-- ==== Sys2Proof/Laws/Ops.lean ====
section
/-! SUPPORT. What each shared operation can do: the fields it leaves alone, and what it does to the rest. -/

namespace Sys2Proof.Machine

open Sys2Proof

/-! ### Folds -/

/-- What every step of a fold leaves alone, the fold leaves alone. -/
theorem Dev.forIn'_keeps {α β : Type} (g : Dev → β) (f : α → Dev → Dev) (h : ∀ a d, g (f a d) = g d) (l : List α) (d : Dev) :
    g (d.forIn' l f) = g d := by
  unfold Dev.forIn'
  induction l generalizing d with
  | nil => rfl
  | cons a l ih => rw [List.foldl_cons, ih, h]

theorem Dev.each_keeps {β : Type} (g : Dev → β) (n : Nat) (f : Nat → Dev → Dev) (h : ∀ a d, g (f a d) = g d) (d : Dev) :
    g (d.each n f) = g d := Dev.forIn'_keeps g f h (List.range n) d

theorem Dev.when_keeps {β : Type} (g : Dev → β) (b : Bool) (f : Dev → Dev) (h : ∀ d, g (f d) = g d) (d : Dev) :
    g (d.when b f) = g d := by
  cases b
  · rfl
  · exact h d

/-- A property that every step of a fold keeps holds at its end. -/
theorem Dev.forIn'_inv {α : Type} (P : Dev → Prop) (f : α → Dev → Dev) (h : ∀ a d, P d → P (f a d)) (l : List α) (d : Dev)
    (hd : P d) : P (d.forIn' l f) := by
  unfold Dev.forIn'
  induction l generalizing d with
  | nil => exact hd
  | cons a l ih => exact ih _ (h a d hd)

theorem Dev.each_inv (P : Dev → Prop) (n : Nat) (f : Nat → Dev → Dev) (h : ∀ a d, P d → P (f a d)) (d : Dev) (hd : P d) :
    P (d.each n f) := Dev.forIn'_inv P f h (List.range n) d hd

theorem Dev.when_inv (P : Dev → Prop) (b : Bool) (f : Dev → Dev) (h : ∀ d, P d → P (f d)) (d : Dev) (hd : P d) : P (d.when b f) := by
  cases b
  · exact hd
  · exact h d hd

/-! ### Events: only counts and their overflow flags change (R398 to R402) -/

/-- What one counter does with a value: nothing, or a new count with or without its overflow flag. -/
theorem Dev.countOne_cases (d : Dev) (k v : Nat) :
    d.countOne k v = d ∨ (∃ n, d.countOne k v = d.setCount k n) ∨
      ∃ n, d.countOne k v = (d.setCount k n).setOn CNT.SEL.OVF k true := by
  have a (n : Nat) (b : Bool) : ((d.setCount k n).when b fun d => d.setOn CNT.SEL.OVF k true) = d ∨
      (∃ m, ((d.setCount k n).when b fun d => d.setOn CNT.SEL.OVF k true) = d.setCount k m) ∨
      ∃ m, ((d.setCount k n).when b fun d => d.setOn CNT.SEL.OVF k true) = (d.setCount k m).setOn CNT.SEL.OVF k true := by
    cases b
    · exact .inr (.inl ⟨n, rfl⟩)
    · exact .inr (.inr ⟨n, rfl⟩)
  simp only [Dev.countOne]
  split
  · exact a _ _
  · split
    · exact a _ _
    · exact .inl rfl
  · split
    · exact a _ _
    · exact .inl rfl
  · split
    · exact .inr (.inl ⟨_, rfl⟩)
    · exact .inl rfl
·····
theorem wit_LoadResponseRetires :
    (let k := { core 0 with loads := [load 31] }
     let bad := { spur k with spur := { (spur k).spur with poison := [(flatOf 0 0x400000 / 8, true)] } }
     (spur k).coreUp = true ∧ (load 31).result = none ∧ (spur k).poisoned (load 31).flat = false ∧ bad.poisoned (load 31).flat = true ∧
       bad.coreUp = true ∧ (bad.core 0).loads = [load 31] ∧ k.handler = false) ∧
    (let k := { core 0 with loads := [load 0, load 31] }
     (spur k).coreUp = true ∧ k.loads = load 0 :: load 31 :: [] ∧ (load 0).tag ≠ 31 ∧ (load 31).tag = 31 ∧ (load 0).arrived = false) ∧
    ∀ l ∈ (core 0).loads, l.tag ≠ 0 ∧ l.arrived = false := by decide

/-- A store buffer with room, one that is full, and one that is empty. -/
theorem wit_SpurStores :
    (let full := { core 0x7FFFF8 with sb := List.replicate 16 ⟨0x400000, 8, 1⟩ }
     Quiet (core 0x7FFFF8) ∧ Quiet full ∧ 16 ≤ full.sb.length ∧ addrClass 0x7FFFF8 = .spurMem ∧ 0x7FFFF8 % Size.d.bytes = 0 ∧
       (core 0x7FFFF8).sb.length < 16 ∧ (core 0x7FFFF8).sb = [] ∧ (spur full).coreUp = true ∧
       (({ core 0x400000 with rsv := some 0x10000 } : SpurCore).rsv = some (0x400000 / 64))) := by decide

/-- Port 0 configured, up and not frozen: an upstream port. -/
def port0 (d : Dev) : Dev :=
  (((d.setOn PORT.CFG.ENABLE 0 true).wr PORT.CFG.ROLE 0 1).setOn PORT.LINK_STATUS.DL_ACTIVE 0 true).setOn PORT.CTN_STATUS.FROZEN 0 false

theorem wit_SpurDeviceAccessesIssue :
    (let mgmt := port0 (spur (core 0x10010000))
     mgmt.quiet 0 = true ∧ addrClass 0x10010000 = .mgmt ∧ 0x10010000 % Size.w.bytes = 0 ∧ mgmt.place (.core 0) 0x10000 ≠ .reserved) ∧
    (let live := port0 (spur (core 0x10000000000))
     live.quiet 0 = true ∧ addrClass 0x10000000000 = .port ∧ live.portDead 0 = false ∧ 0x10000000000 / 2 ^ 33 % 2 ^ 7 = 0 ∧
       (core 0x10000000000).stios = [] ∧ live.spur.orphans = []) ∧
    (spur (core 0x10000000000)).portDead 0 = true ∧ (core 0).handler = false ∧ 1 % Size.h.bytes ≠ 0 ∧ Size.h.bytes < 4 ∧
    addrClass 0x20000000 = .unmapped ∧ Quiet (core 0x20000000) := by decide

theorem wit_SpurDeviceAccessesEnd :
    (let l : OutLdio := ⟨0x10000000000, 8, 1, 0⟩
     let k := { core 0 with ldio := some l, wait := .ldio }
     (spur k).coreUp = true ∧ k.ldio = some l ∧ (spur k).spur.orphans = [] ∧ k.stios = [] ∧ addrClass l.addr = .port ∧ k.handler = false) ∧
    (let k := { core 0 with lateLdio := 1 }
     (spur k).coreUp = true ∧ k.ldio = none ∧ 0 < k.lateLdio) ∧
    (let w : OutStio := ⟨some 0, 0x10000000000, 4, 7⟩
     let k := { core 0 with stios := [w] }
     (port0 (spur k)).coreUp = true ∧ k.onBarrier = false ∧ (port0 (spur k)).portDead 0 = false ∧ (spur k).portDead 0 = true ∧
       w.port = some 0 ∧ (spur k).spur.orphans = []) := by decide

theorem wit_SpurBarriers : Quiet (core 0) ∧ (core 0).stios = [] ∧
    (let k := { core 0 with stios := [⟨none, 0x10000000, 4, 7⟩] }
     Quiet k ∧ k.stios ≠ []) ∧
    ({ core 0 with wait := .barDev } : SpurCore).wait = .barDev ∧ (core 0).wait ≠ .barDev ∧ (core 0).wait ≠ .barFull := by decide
·····
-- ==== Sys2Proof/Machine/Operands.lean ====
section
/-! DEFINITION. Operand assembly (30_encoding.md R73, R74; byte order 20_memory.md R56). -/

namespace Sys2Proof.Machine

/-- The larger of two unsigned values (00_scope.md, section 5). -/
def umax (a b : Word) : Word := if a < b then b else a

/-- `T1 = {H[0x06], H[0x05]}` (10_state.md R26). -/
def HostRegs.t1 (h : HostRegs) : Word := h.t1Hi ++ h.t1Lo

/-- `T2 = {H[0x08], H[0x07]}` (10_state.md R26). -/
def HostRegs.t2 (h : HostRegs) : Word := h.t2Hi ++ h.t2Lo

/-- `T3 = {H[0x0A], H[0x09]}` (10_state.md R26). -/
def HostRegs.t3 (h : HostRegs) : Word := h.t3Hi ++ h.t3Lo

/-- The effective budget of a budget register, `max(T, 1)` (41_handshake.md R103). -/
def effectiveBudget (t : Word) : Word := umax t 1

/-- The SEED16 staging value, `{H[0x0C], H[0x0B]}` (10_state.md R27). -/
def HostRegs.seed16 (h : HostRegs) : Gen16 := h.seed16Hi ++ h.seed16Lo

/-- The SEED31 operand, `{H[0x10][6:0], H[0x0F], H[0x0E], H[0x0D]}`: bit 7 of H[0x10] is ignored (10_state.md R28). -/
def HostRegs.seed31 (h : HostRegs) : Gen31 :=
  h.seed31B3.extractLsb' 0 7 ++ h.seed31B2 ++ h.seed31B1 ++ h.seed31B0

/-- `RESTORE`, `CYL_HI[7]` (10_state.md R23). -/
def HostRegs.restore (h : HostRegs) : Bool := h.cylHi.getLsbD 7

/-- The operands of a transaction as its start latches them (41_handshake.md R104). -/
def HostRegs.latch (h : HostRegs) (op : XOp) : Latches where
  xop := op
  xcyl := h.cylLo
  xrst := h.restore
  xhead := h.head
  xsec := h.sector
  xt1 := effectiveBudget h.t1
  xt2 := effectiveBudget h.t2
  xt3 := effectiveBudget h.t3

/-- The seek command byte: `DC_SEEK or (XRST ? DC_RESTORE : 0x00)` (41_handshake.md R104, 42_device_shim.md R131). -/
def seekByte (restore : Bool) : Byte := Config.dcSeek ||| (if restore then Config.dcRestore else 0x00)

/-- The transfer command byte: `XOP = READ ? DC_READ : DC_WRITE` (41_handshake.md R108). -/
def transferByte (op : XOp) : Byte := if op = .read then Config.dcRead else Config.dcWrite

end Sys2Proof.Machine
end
·····
### Exercise details
Retype exactly the span of lines from the one with "-- ==== Sys2Proof/Laws/Ops.lean" through the one with "Dev → β) (f"; include both ends and omit the rest of the material.

### Output for this exercise
-- ==== Sys2Proof/Laws/Ops.lean ====
section
/-! SUPPORT. What each shared operation can do: the fields it leaves alone, and what it does to the rest. -/

namespace Sys2Proof.Machine

open Sys2Proof

/-! ### Folds -/

/-- What every step of a fold leaves alone, the fold leaves alone. -/
theorem Dev.forIn'_keeps {α β : Type} (g : Dev → β) (f : α → Dev → Dev) (h : ∀ a d, g (f a d) = g d) (l : List α) (d : Dev) :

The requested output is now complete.